Screenshot from MIKE Zero (viridis palette).

Note

Note the location of the origin.

Projected coordinates#

Projection string in WKT format. Use MIKE Zero for formatting. Some shorthands are available for UTM zones, e.g. UTM-32.

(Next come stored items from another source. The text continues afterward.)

/-- The parts of the state that a command may change. -/
def touches (c : Instr) : List Part :=
  match c with
  | .resetRelease .. => [.mode, .clock, .life, .boot, .rail, .sluices, .lifetime]
  | .vdd3v3Reset .. => allBut [.hostMem, .bus, .free, .queue]
  | .rail3v3Warn .. => records ++ [.clock, .life, .bist, .rail, .lifetime]
  | .v3WarnRelease .. => [.clock, .eic, .staging, .ports]
  | .coreRailWarn .. => records ++ [.rail]
  | .coreWarnRelease .. => [.life, .eic, .rail, .sluices, .ports]
  | .coreRailReset .. => allBut [.clock, .alk, .field, .twin, .hostMem, .bus, .queue]
  | .ioAnaReset .. | .resetNLow .. => allBut [.hostMem, .bus, .free, .queue]
  | .clockLoss .. => allBut [.clock, .alk, .field, .twin, .hostMem, .bus, .queue]
  | .clockRestored .. => [.life, .sluices]
  | .fwWatchdog .. => allBut [.clock, .alk, .field, .twin, .hostMem, .bus, .queue]
  | .eccUncorrectable .. => isolation
  | .perstN .. | .linkDown .. | .linkUp .. => [.eic, .ports]
  | .holdExpired .. => records ++ [.mbx]
  | .bootFailed .. => records ++ [.mode, .life, .boot, .free]
  | .firmwareStart .. => records ++ [.clock, .laneState, .life, .mbx, .boot, .sluices, .lifetime, .free]
  | .laneTestDone .. => allBut [.fieldIn, .chk, .mbx, .rail, .times, .field, .twin, .hostMem, .bus, .queue]
  | .bootLimit .. => records ++ [.mode, .life, .press, .raa, .bist, .link, .sluices, .free]
  | .tick .. => allBut [.hostMem, .bus, .queue]
  | .endInput .. => allBut [.rail, .times, .alk, .hostMem, .bus, .queue]
  | .endLogic .. => allBut [.fieldIn, .rail, .alk, .field, .hostMem, .bus, .queue]
  | .endVote .. => isolation ++ [.clock, .mbx, .times, .field]
  | .endOutput .. => [.clock, .mbx, .alk, .ports, .hostMem, .free]
  | .ld .. | .ldn .. | .andBit .. | .andnBit .. | .orBit .. | .ornBit .. | .xorBit .. | .st .. | .setBit .. | .rstBit ..
  | .edgp .. | .edgn .. | .ton .. | .tof .. | .tp .. | .trs .. | .ctu .. | .ctd .. | .crs .. | .cld .. | .lw .. | .sw ..
  | .li .. | .lih .. | .add .. | .sub .. | .cmpeq .. | .cmpge .. | .cmplt .. | .wand .. | .wor .. | .tld .. | .cacc ..
  | .xld .. | .rsld .. | .satt .. | .nop .. | .openBranch .. | .closeBranch .. | .jmp .. | .jmpc .. | .jmpn .. | .call ..
  | .ret .. | .bar .. => isolation
  | .barRelease .. => [.press]
  | .endStrand .. | .rreq .. | .rcan .. | .ecmd .. => isolation
  | .rreqDecision .. | .rcanDecision .. | .callA .. | .callB .. | .blockElem .. | .unblockElem .. | .virtualSet ..
  | .virtualClear .. | .resetFault .. => records ++ [.raa, .mbx, .lifetime]
  | .reProof .. => records ++ [.raa, .lifetime]
  | .overlapRelease .. | .cancelRelease .. => [.raa]
  | .setTimeout .. | .moveFault .. => records ++ [.raa]
  | .vote .. => isolation ++ [.clock, .times, .field]
  | .uncaused .. => isolation
  | .checkBlock .. => isolation ++ [.times]
  | .voteDigest .. => isolation ++ [.clock]
  | .overrun .. => isolation ++ [.times]
  | .watchdog .. | .linkTimeout .. => isolation
  | .resetLine .. => isolation
  | .laneSwitchTest .. => [.sluices]
  | .switchTestReadback .. => records ++ [.sluices, .field, .lifetime]
  | .laneSwitchCloseTest .. => isolation ++ [.field]
  | .reinitialisation .. => isolation ++ [.chk]
  | .laneSync .. => records ++ [.laneState, .life, .bist, .free]
  | .stateTransfer .. => [.laneState, .life, .link]
  | .transferVerified .. => isolation
  | .catchUp .. => isolation ++ [.sessions, .fieldIn, .mbx]
  | .laneJoin .. => isolation ++ [.mbx, .boot]
  | .retirementClear .. => records ++ [.laneState, .life, .press, .chk, .sluices, .lifetime]
  | .composeFrame .. => [.alk]
  | .sync .. => records ++ [.clock, .laneState, .life, .bist, .alk, .lifetime, .free]
  | .leftSync .. => records ++ [.alk, .free]
  | .backupSync .. => [.eic, .alk, .ports]
  | .coldStart .. => [.alk, .lifetime]
  | .listenTimeout .. | .silentTimeout .. => [.alk]
  | .coldStartT0 .. => [.clock, .laneState, .life, .eic, .bist, .alk, .ports, .free]
  | .corruptFrame .. | .delayReq .. => [.alk, .lifetime]
  | .delayResp .. => [.alk, .lifetime, .free]
  | .stationIn .. => records ++ [.sessions, .alk, .lifetime, .free]
  | .stationDropped .. => records ++ [.press, .sessions]
  | .peer .. => records ++ [.sessions, .alk, .lifetime, .free]
  | .peerTimeout .. => records ++ [.press, .sessions]
  | .sessionClear .. => records ++ [.sessions, .lifetime]
  | .mediumWithdrawn .. => records ++ [.alk, .lifetime]
  | .mediumReturned .. => records ++ [.alk]
  | .mediumClear .. => records ++ [.alk, .lifetime]
  | .los .. => [.alk]
  | .crossingRefresh .. => records ++ [.clock, .fieldIn, .field, .lifetime]
  | .downstreamRefresh .. => records ++ [.fieldIn, .field, .lifetime]
  | .upstreamRefresh .. => records ++ [.fieldIn, .field, .lifetime]
  | .fieldTick .. => [.field]
  | .fieldStreamLost .. => records ++ [.fieldIn, .field, .lifetime]
  | .localLost .. | .localRecovered .. => [.fieldIn]
  | .crossingRecovered .. | .moduleStop .. => [.field]
  | .fieldFault .. | .fieldFaultClear .. => records ++ [.field, .lifetime]
  | .fieldDieStop .. => [.fieldIn, .field]
  | .inputSample .. | .pairFault .. => records ++ [.field]
  | .testPulse .. | .tpRecovered .. | .counterEdge .. | .offTest .. => [.field]
  | .offTestEnd .. => records ++ [.field, .lifetime]
  | .onTest .. => [.field]
  | .onTestEnd .. | .terminalHighOff .. | .overload .. | .short .. | .overTemp .. => records ++ [.field, .lifetime]
  | .overloadRetry .. | .tripCountReset .. => [.field]
  | .openWire .. => records ++ [.field]
  | .loadOkReturn .. => [.field]
  | .outputRetireClear .. => records ++ [.field, .lifetime]
  | .vfMeasure .. => [.field]
  | .vfLatch .. => records ++ [.field]
  | .vfRecovered .. => [.field]
  | .registerWrite .. => [.sessions, .fieldIn, .eic, .chk, .staging, .mbx, .boot, .ports]
  | .peerAccessTimeout .. => [.bus]
  | .sqTailDoorbell .. | .cqHeadDoorbell .. => [.ports]
  | .ringEnable .. => [.eic, .ports]
  | .ringDisable .. => [.eic, .mbx, .ports]
  | .descriptorFetch .. | .routeRequest .. | .routeCancel .. | .elementCommand .. | .stationAdmit .. | .imageRead ..
  | .cellarRead .. | .cellarClear .. => records ++ [.chk, .mbx, .lifetime, .hostMem, .free]
  | .stageProgram .. => allBut [.clock, .sessions, .fieldIn, .rail, .times, .alk, .field, .twin, .bus, .queue]
  | .vintageStaged .. => records ++ [.clock, .mbx, .bank, .lifetime]
  | .stageFirmware .. => allBut [.clock, .sessions, .fieldIn, .rail, .times, .alk, .field, .twin, .bus, .queue]
  | .imageBuildDone .. => allBut [.mode, .clock, .alk, .field, .twin, .hostMem, .bus, .free, .queue]
  | .rack .. => records ++ [.chk, .mbx, .lifetime, .hostMem, .free]
  | .vintageSwitch .. => [.press, .raa, .sessions, .staging, .bank, .alk]
  | .previousExpired .. => [.bank]
  | .confirmParameters .. | .timeSet .. | .fence .. | .authExt .. => records ++ [.chk, .mbx, .lifetime, .hostMem, .free]
  | .completionWrite .. => records ++ [.mbx, .lifetime, .hostMem]
  | .coalesceExpiry .. => [.ports]
  | .dmaError .. | .dmaTimeout .. => [.eic, .chk, .mbx, .ports]
  | .twin .. => records ++ [.press, .raa, .sessions, .bank, .alk, .twin, .lifetime, .free]
  | .takeover .. => records ++ [.press, .twin, .lifetime]
  | .handoverRequest .. => records ++ [.twin, .lifetime]
  | .handover .. => records ++ [.press, .sluices, .twin, .lifetime]
  | .loadStart .. => [.twin]
  | .loadFail .. => records ++ [.twin, .lifetime]
  | .loadRetry .. => [.twin]
  | .loadRestart .. => records ++ [.twin, .lifetime]
  | .eventArrival .. | .fallbackMove .. => [.eic, .ports]
  | .eicClaim .. => [.eic, .ports, .bus]
  | .eicComplete .. | .eicEnableSet .. | .eicEnableClr .. | .eicPendingSet .. | .eicPendingClr .. | .eicTargetH0Set ..
  | .eicTargetH0Clr .. | .eicTargetH1Set .. | .eicTargetH1Clr .. | .eicCompatPend .. | .eicOvfClr .. => [.eic, .ports]
  | .laneLogicPeak .. | .laneRaaPeak .. => [.times, .bus]
  | .prsStackPeak .. => [.press, .bus]
  | .raaHoldoverPeak .. => [.raa, .bus]
  | .chkLoadPeak .. => [.chk, .bus, .free]
  | .celStagePeak .. => [.staging, .bus]
  | .chkInit .. => [.chk]
  | .chkClose .. => [.eic, .chk, .ports]
  | .chkURun .. | .chkUCtrl .. => [.chk]
  | .engineSelfCheck .. | .networkMismatch .. => isolation ++ [.chk]
  | .flush .. => records ++ [.clock, .lifetime, .free]
  | .bistDue .. => [.bist]
  | .bistStart .. => isolation
  | .bistEnd .. => isolation ++ [.chk]
  | .bistOverdue .. => records ++ [.bist]
  | .bistRequest .. => records ++ [.bist, .lifetime]
  | .keyInstall .. => records ++ [.lifetime]
  | .restart .. => allBut [.hostMem, .bus, .free, .queue]
  | .updRomStart .. | .servicePortRomImage .. => records ++ [.boot]
  | .romImageWritten .. => allBut [.clock, .alk, .field, .twin, .hostMem, .bus, .queue]
  | .fieldDieStart .. => [.field]
  | .firmwareSelfCheck .. => isolation
  | .unalignedAccess .. => [.ports, .bus]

pgrid = mikeio.Grid2D(x0 = 337100.0, dx= 10000.0, y0= 6122900.0, dy=10000.0, nx=3, ny=4, projection="UTM-32")
pgrid
<mikeio.Grid2D>
x: [3.371e+05, 3.471e+05, 3.571e+05] (nx=3, dx=1e+04)
y: [6.123e+06, 6.133e+06, ..., 6.153e+06] (ny=4, dy=1e+04)
projection: UTM-32
pda = mikeio.DataArray(data = data_i,
                       geometry=pgrid,
                       time = pd.date_range("2020",periods=nt,freq='D'),
                       item= mikeio.ItemInfo("Example", mikeio.EUMType.Elevation))

pda
<mikeio.DataArray>
name: Example
dims: (time:2, y:4, x:3)
time: 2020-01-01 00:00:00 - 2020-01-02 00:00:00 (2 records)
geometry: Grid2D (ny=4, nx=3)
pda.plot()
<AxesSubplot:xlabel='Easting [m]', ylabel='Northing [m]'>
_images/dfs2_31_1.png
pda.to_dfs("example_proj.dfs2")

Screenshot from MIKE Zero using a projected coordinate system.